Анастасия придержала меня за запястье.
— Иногда стоит позволить мужчине решать твои проблемы, а не бросаться на баррикады самой, — заметила она.
— Нет во мне этой женской мудрости, — вздохнула я. — Отвадить назойливого ухажера могу только дав в морду, да и то не получилось, а уж…
Договаривать я не стала. Все-таки делиться с подругами сокровенным я так и не научилась. А может быть, просто сама еще толком не смогла разобраться в том, чего хочу на самом деле.
— Возьми пару уроков у Вареньки и Марьи Алексеевны. Особенно у Марьи Алексеевны.

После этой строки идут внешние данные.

-- ==== Sys2Proof/Machine/FaultRows.lean ====
section
/-! DEFINITION. The fault manager's own rows: samples with ties and injected faults, records, leases and
fences, the watchdog, and the event outputs (R307 to R328). -/

namespace Sys2Proof.Machine

/-! ### Sampling (R307, R314 to R317) -/

/-- The record of a tie: highest class, then lowest source (R316). -/
def worst : List FaultReport → Option FaultReport
  | [] => none
  | f :: fs =>
    match worst fs with
    | none => some f
    | some g => if g.cls < f.cls ∨ (f.cls = g.cls ∧ f.source ≤ g.source) then some f else some g

/-- The class counters and the conditions of the faults of one cycle: each condition rises once (R310,
R316, R323). -/
def State.countTie (s : State) (fs : List FaultReport) (injected : Bool) : State :=
  let s := fs.foldl (fun s f => s.bump FAULT.COUNT_S.COUNT 0 1 f.cls) s
  let is := fun c => fs.any fun f => f.cls == c
  let s := s.edges .fault 0 (bnat (fs.any fun f => f.cls != 0) + 2 * bnat (is 2) + 4 * bnat (is 3) +
    16 * bnat injected)
  fs.foldl (fun s f => s.unitRecorded f) s

/-- The faults of one cycle go to a record (R314, R316, R317). -/
def State.recordTie (s : State) (real : List FaultReport) (inj : Option FaultReport) : State :=
  match worst real with
  | none => match inj with | some f => s.record f | none => s
  | some f =>
    if s.handlingFirst then
      let s := real.foldl (fun s f => s.record f) s
      match inj with | some g => s.companion 0 g.source | none => s
    else
      let first := s.g FAULT.REC_HDR.VALID 0 0 = 0
      let r := if first then 0 else 1
      let s := s.record f inj.isSome
      let s := (real.filter (· != f)).foldl (fun s g => s.companion r g.source) s
      match inj with
      | some g =>
        let s := s.companion r g.source
        if first then s.placeRecord 1 g false else s
      | none => s

/-- HEALTH 1 on a source's pages for the handling window. -/
def State.briefRecovery (s : State) (src : Nat) : State :=
  (s.modFault fun x => { x with injRecovering := insertSorted src x.injRecovering }).healthChanged src

/-- A letterbox command in progress whose opcode passes a test ends with ABORTED. -/
def State.abortOpcodes (s : State) (test : Nat → Bool) : State :=
  (s.mgmt.lbCommands.filter fun x => test x.opcode).foldl (fun s x => s.landLetterbox x.ch x.tag lbAborted []) s

/-- What a fault of the trust units ends (R348, R363): attestation stays off after ATTEST_STATE, and a flash write that fails
ends its command. -/
def State.trustFault (s : State) (code : Nat) : State :=
  if code = 0x26 then
    (s.modTrust fun t => { t with attestOff := true }).abortOpcodes (· == 0x40)
  else if code = 0x2A then s.abortOpcodes fun op => op == 0x20 || op == 0x21 || op == 0x22 || op == 0x33
  else s

/-- The reaction on a real fault that a sample took (R310): the local recovery of R114 for XE_UE, a Stoker
restart for STOKER_FAULT, RAIL_DISAGREE's isolation; where its class reaction gives way to an injected one
(`full` false), only the local recovery runs (R317). -/
def State.reactReal (s : State) (f : FaultReport) (full : Bool) : State :=
  if f.code = 0x0D then
    let m := f.addr / 2 ^ 21 % 4
    let s := (s.showUe m (f.addr % 2 ^ 21)).recoverEntry m (f.addr % 2 ^ 21)
    if s.fault.recovering.contains 18 then s else s.endHandling 18
  else if f.cls = 1 then s.briefRecovery f.source
  else
    let s := if f.code = 0x12 then s.restartStoker else s.trustFault f.code
    if !full then s
    else if f.cls = 3 then s.safeState
    else if f.code = 1 then ((s.pulse .fault 0 6).disagree f.source).endHandling f.source
    else if f.cls = 2 then (s.reactS2 f.source).endHandling f.source
    else s

/-- The generic reaction on an injected fault (R317). -/
def State.reactInjected (s : State) (f : FaultReport) : State :=
  if f.cls = 1 then s.briefRecovery f.source
  else if f.cls = 3 then s.safeState
  else if f.cls = 2 then
    if f.code = 1 then (s.disagree f.source).endHandling f.source
    else if isUnit f.source then (s.isolate f.source).endHandling f.source
    else (s.modFault fun x => { x with injShown := insertSorted f.source x.injShown }).healthChanged f.source
  else s

/-- One sample: real faults of sources that are not ignored, and an injected one (R307, R316, R317). -/
def State.sampleFaults (s : State) (real : List FaultReport) (inj : Option FaultReport) : State :=
  let real := real.filter fun f => isSource f.source && !s.fault.ignored.contains f.source
  let s := (s.countTie (real ++ inj.toList) inj.isSome).recordTie real inj
  let outranks := match inj with
    | some g => s.g FAULT.CTRL.INJ_REACT == 1 && real.all fun f => decide (f.cls < g.cls)
    | none => false
  let s := real.foldl (fun s f => s.reactReal f (!outranks)) s
  match inj with
  | some g => if outranks then s.reactInjected g else if real.isEmpty then s.endHandling g.source else s
  | none => s

def FaultInput.report (r : FaultInput) : FaultReport :=
  { code := r.code, cls := r.cls, source := r.source, addr := r.detail }

/-- The injection that waits, unless it drives rails. -/
def State.injectedFault (s : State) : Option FaultReport := s.fault.inject.filter fun f => f.code != 1

/-- A sample of every pair (R307): the faults shown in this cycle, with an injected one that waits. -/
def execFaultSample (reports : List FaultInput) (s : State) : Answer :=
  if !s.controlRunning then .next s
  else
    let inj := s.injectedFault
    let s := if inj.isSome then s.modFault fun x => { x with inject := none } else s
    .next (s.sampleFaults (reports.map FaultInput.report) inj)

/-- A pair shows 0b00 or 0b11 for 4 samples (R307); on the pair an injection drives, the fault is marked
INJECTED (R317). -/
def execRailDisagree (source seen : Nat) (s : State) : Answer :=
  if !isSource source then .fault (.noSuchPart "fault source" source)
  else if !s.controlRunning || s.fault.ignored.contains source || !(seen == 0 || seen == 3) then .next s
  else
    let f : FaultReport := { code := 1, cls := 2, source := source, addr := seen }
    if s.fault.inject.any fun g => g.code == 1 && g.source == source then
      let s := (s.modFault fun x => { x with inject := none }).pulse .fault 0 6
      .next (s.sampleFaults [] (some { f with injected := true }))
    else .next (s.sampleFaults [f] none)

/-- INJECT.GO (R317, R323): the fault described waits for the next sample; one that still waits is sampled
first. -/
def State.inject (s : State) : State :=
  let old := s.injectedFault
  let s := if old.isSome then (s.modFault fun x => { x with inject := none }).sampleFaults [] old else s
  let rail := s.g FAULT.INJECT.RAIL == 1
  let f : FaultReport :=
    { code := if rail then 1 else s.g FAULT.INJECT.CODE, cls := if rail then 2 else s.g FAULT.INJECT.CLASS,
      source := s.g FAULT.INJECT.SOURCE, addr := if rail then 3 else 0, injected := true }
  s.modFault fun x => { x with inject := some f }

/-- Handling of FIRST ends, 1 ms after its landing at the latest (R315), and the HEALTH an injection shows
with it (R317). -/
def execFaultHandlingEnd (s : State) : Answer :=
  let shown := s.fault.injRecovering ++ s.fault.injShown
  let s := s.modFault fun x => { x with handling := none, injRecovering := [], injShown := [] }
  .next (shown.foldl (fun s src => s.healthChanged src) s)

/-! ### Clearing records (R318) -/

/-- The fields of a record. -/
def recordFields (r : Nat) : List (Fld × Nat) :=
  ([FAULT.REC_HDR.VALID, FAULT.REC_HDR.INJECTED, FAULT.REC_HDR.REAL, FAULT.REC_HDR.CLASS, FAULT.REC_HDR.CODE,
    FAULT.REC_HDR.SEQ, FAULT.REC_SRC.MERGE, FAULT.REC_SRC.MASTER, FAULT.REC_SRC.ACCESS, FAULT.REC_SRC.SOURCE,
    FAULT.REC_ADDR.ADDR, FAULT.REC_PM0.NS, FAULT.REC_PM1.SEC, FAULT.REC_PM2.SECH, FAULT.REC_PM2.FRAC].map
      fun F => (F, r)) ++
    (List.range 8).map fun j => (if r = 0 then FAULT.COMPANION_F.MAP else FAULT.COMPANION_L.MAP, j)

/-- A clear acts where it names the SEQ of the record in place. -/
def State.clearRecord (s : State) (r seq : Nat) : State :=
  if s.g FAULT.REC_HDR.VALID 0 r = 1 ∧ s.g FAULT.REC_HDR.SEQ 0 r = seq then
    (recordFields r).foldl (fun s e => s.wr e.1 0 0 e.2) s
  else s

/-- A clear of FIRST while it is handled is refused (R318). -/
def State.clearRefused (s : State) (w : Nat) : Bool := bit w 31 && s.handlingFirst

/-- A write of FAULT.CLEAR. -/
def State.clearRecords (s : State) (w : Nat) : State :=
  let s := if bit w 31 then s.clearRecord 0 (w % 2 ^ 16) else s
  if bit w 30 then s.clearRecord 1 (w % 2 ^ 16) else s

/-! ### Leases and fences (R319) -/

/-- Set or lift a master's fence. -/
def State.setFence (s : State) (m : Nat) (on : Bool) : State :=
  let F := if m < 32 then FAULT.FENCE_LO.MAP else FAULT.FENCE_HI.MAP
  let old := s.g F
  if bit old (m % 32) = on then s
  else s.wr F (if on then old + 2 ^ (m % 32) else old - 2 ^ (m % 32))

/-- The fences that were lifted end their masters' recoveries; the last ends BUS's recovery. -/
def State.refreshRevoked (s : State) : State :=
  if s.fault.revoked.isEmpty then s
  else
    let left := s.fault.revoked.filter s.fenced
    let s := s.modFault fun x => { x with revoked := left }
    if left.isEmpty then s.endRecovery 22 else s

/-- A response goes out on the lane of its request: an MRSP, and the words read after it (R256). -/
def State.respond (s : State) (r : InbandReq) (status : Nat) (data : List Nat) : State :=
  let head := controlBlock 7 status (r.tag * 2 ^ 32 + (r.count - 1) % 16 * 2 ^ 28)
  s.modMgmt fun m =>
    let m := m.sendBlocks r.lane (head :: data.map fun w => controlBlock 6 0 (r.tag * 2 ^ 32 + w))
    { m with ibAnswers := m.ibAnswers ++ [{ lane := r.lane, tag := r.tag, status := status, data := data }] }

/-- The recovery of a revoked master starts (R319). -/
def State.recoverMaster (s : State) (m : Nat) : State :=
  match m with
  | 2 =>
    let q := s.mgmt.ibQueue
    q.foldl (fun s r => s.respond r 1 []) (s.modMgmt fun m => { m with ibQueue := [] })
  | 3 => s.modMgmt fun m => { m with mdioHold := 0 }
  | 8 => s.restartStoker
  | 0x20 => if s.xe.clearing.isEmpty then s else s.askPort 0x20
  | 0x21 => allLines.foldl (fun s l => if (s.calX l).st = 4 then (s.endCal l 3).gapPeer l else s) s
  | 0x22 | 0x23 => s.abortLetterbox
  | m => if 0x10 ≤ m ∧ m ≤ 0x13 then s.failJoin [] else s

/-- A master holds the coefficient write port (0) or the bus lock (1) at 4,096 SPLL cycles: revoked, fenced,
its pending transactions completed with an error, recorded, and its recovery started (R120, R319). -/
def State.revokeLease (s : State) (master resource access addr : Nat) : State :=
  let holds := if resource = 0 then s.xe.lease == some master else master != 0 && s.mgmt.busOwner == master
  if !holds then s
  else
    let row := match s.xe.xw with | some r => resource == 0 && r.master == master | none => false
    let s := if resource = 0 then { s with xe := { s.xe with lease := none } }
      else s.modMgmt fun m => { m with busOwner := 0 }
    let s := if row then s.finishXw 5 0 else s
    let s := (s.setFence master true).modFault fun x => { x with revoked := insertSorted master x.revoked }
    let s := s.log { code := 0x13, cls := 1, source := 22, master := master, access := access,
                     addr := addr / 2 * 2 + resource % 2 }
    ((s.beginRecovery 22).pulse .fault 0 5).recoverMaster master

/-- A master's recovery ends and its fence is lifted (R319). -/
def execFenceRecoveryEnd (master : Nat) (s : State) : Answer :=
  if 64 ≤ master then .fault (.noSuchPart "master" master)
  else if s.fault.revoked.contains master then .next (s.setFence master false).refreshRevoked
  else .next s

/-! ### Watchdog (R320) -/

/-- Stoker runs: not in the reduced state, EMBER, HEARTH or the safe state (R281, R312, R320). -/
def State.stokerRuns (s : State) : Bool :=
  s.controlRunning && !s.reduced && decide (s.pwr.state ≤ 1) && !s.pwr.waking && !s.fault.s3

/-- Stoker restarts the watchdog. -/
def execWatchdogRestart (s : State) : Answer :=
  if s.stokerRuns then .next (s.modFault fun x => { x with watchdogArmed := true }) else .next s

/-- The watchdog expires while it is armed and does not pause: the S3 fault WATCHDOG. -/
def execWatchdogExpire (s : State) : Answer :=
  if s.fault.watchdogArmed && s.stokerRuns then .next (s.raiseS3 0x02 23 0) else .next s

/-! ### REBOOT (R312) -/

/-- REBOOT is refused while Tj is at 100 °C or more. -/
def State.rebootRefused (s : State) : Bool := decide (1600 ≤ toSigned 16 (s.g THERMAL.TJ.TEMP))

/-- An internal reset and a cold start. -/
def State.reboot (s : State) : State := (s.deviceReset .reboot).coldStart

/-! ### Event outputs (R326, R327) -/

/-- PIN_HOLD has passed on INTA_N (0) or INTB_N (1): the pin takes the level in force. -/
def execPinHoldEnd (pin : Nat) (s : State) : Answer :=
  if pin = 0 then .next { s with ev := { s.ev with holdA := false } }.refreshPins
  else if pin = 1 then .next { s with ev := { s.ev with holdB := false } }.refreshPins
  else .fault (.noSuchPart "interrupt pin" pin)

/-- IB_HOLD of a source has passed: a block with the level in force where it changed meanwhile. -/
def execIbHoldEnd (n : Nat) (s : State) : Answer :=
  if 512 ≤ n then .fault (.noSuchPart "event source" n)
  else if !s.ev.ibHold.contains n then .next s
  else
    let dirty := s.ev.ibDirty.contains n
    let s := { s with ev := { s.ev with ibHold := s.ev.ibHold.filter (· != n),
                                         ibDirty := s.ev.ibDirty.filter (· != n) } }
    .next (if dirty then s.inbandDue n (s.ev.levels.contains n) else s)

/-- Every IB_REFRESH ms one block for each routed source at 1, under the hold; none with IB_REFRESH = 0. -/
def execIbRefresh (s : State) : Answer :=
  if s.g EVENTS.CTRL.IB_REFRESH = 0 then .next s
  else
    .next ((s.ev.levels.filter fun n => bit (s.g EVENTS.ROUTE_IB.EN 0 (n / 32)) (n % 32)).foldl
      (fun s n => s.inbandDue n true) s)

end Sys2Proof.Machine
end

— Придется. — Я решила сменить тему. — А что, у вдов действительно больше свободы действий, чем у барышень?
Настя кивнула.
— Хочешь проверить?
— Звучит соблазнительно, — хмыкнула я.
— Что касается вас, господин Заборовский. Я как исправник настоятельно рекомендую вам покинуть уезд, пока у вас не возникли серьезные проблемы с законом. У человека с вашей репутацией их не может не быть, а я не собираюсь закрывать глаза на ваше поведение, не подобающее человеку вашего сословия.
— Вы мне угрожаете? — процедил гусар.
Варенька шмыгнула в комнату. Я отмахнулась от флакончика с нюхательными солями.
— Предупреждаю, — так же холодно ответил Стрельцов. — Вы уже признались в том, что преследуете барышню, которая не желает вас видеть. Не хватайтесь за перчатку, — добавил он таким тоном, от которого даже у меня мороз пробежал по плечам. — Потому что вы бросите ее в лицо не просто дворянину, а представителю закона в этом уезде. Подумайте еще раз.
— Кир по-настоящему зол, — прошептала девушка, ежась. — Не хотела бы я, чтобы он когда-нибудь говорил со мной таким тоном.
Гусар молчал. Дамы тоже, и только гневный лай звенел над крыльцом.
— Полкан, к ноге! — приказал Стрельцов. — Тихо!
Пес заткнулся мгновенно. Нет, надо заняться его воспитанием. Все-таки собака должна признавать только хозяев, а исправник — гость в моем доме.
— Дамы, повторно хочу предостеречь вас от неподобающих знакомств.
— Кому бы говорить о неподобающих знакомствах, — процедила Ольга. — Глафира Андреевна — вот по-настоящему неподобающее знакомство.
— В таком случае вам нечего делать в ее доме. Разрешите откланяться.